(Data entries)
======

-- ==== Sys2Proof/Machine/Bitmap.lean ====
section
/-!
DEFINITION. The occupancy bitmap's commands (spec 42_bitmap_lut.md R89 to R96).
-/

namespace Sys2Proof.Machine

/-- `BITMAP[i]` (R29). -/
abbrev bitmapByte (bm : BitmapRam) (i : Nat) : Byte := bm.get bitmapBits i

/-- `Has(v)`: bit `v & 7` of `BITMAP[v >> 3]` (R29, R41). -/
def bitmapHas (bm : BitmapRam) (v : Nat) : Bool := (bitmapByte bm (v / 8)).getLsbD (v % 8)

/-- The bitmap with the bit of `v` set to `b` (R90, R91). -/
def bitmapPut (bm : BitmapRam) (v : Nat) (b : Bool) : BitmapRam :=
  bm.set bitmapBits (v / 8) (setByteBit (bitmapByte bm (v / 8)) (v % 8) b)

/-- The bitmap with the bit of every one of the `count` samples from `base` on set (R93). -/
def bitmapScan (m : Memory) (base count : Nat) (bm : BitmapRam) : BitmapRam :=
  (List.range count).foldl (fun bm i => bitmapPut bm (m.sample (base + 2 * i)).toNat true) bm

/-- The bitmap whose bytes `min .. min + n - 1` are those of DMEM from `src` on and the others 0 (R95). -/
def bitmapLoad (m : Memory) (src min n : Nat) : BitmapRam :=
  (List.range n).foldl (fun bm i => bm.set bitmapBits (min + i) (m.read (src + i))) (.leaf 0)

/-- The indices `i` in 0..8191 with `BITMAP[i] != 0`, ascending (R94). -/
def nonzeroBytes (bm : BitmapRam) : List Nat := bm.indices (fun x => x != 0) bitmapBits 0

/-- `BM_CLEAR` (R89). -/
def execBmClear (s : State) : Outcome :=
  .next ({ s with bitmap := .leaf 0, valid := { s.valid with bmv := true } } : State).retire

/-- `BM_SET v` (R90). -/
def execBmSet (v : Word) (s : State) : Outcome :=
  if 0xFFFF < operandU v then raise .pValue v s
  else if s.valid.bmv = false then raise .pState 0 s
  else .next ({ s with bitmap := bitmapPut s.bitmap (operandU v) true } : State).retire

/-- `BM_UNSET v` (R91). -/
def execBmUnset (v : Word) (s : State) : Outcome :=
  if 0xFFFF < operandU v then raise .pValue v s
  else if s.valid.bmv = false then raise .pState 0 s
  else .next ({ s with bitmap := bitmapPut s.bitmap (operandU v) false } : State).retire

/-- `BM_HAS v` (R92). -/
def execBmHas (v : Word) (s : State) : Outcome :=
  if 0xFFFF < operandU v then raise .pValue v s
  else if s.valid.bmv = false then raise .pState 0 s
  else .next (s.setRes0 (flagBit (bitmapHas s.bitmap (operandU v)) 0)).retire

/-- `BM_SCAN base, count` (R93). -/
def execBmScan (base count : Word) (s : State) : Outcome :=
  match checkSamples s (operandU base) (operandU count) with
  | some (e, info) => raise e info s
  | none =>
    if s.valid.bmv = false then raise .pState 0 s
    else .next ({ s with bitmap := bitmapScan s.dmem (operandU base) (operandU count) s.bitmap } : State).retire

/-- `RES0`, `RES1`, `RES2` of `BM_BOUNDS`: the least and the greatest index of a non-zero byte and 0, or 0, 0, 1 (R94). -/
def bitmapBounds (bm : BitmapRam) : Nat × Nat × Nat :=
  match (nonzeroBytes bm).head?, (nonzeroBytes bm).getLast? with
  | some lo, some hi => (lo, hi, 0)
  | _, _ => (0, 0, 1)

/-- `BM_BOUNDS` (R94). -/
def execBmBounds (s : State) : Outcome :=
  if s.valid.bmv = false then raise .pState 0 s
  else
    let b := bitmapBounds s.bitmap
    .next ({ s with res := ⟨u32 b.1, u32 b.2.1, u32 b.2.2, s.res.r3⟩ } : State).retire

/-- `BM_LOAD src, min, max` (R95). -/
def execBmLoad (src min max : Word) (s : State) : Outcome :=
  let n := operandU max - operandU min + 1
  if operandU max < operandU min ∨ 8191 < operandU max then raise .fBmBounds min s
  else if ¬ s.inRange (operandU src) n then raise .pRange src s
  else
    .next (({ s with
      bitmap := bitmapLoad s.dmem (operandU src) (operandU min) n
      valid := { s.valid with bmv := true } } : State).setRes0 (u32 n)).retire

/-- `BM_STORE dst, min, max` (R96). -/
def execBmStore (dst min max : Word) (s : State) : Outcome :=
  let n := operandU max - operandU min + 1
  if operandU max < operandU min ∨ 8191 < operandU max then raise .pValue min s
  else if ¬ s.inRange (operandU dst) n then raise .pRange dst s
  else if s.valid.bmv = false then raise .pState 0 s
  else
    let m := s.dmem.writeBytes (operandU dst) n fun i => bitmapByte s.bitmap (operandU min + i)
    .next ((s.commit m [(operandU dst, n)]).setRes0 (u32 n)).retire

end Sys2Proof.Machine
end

======

WORK ORDER:
Show every line of the entries above where the word "nonzeroBytes" occurs.

SOLUTION BELOW:
def nonzeroBytes (bm : BitmapRam) : List Nat := bm.indices (fun x => x != 0) bitmapBits 0
  match (nonzeroBytes bm).head?, (nonzeroBytes bm).getLast? with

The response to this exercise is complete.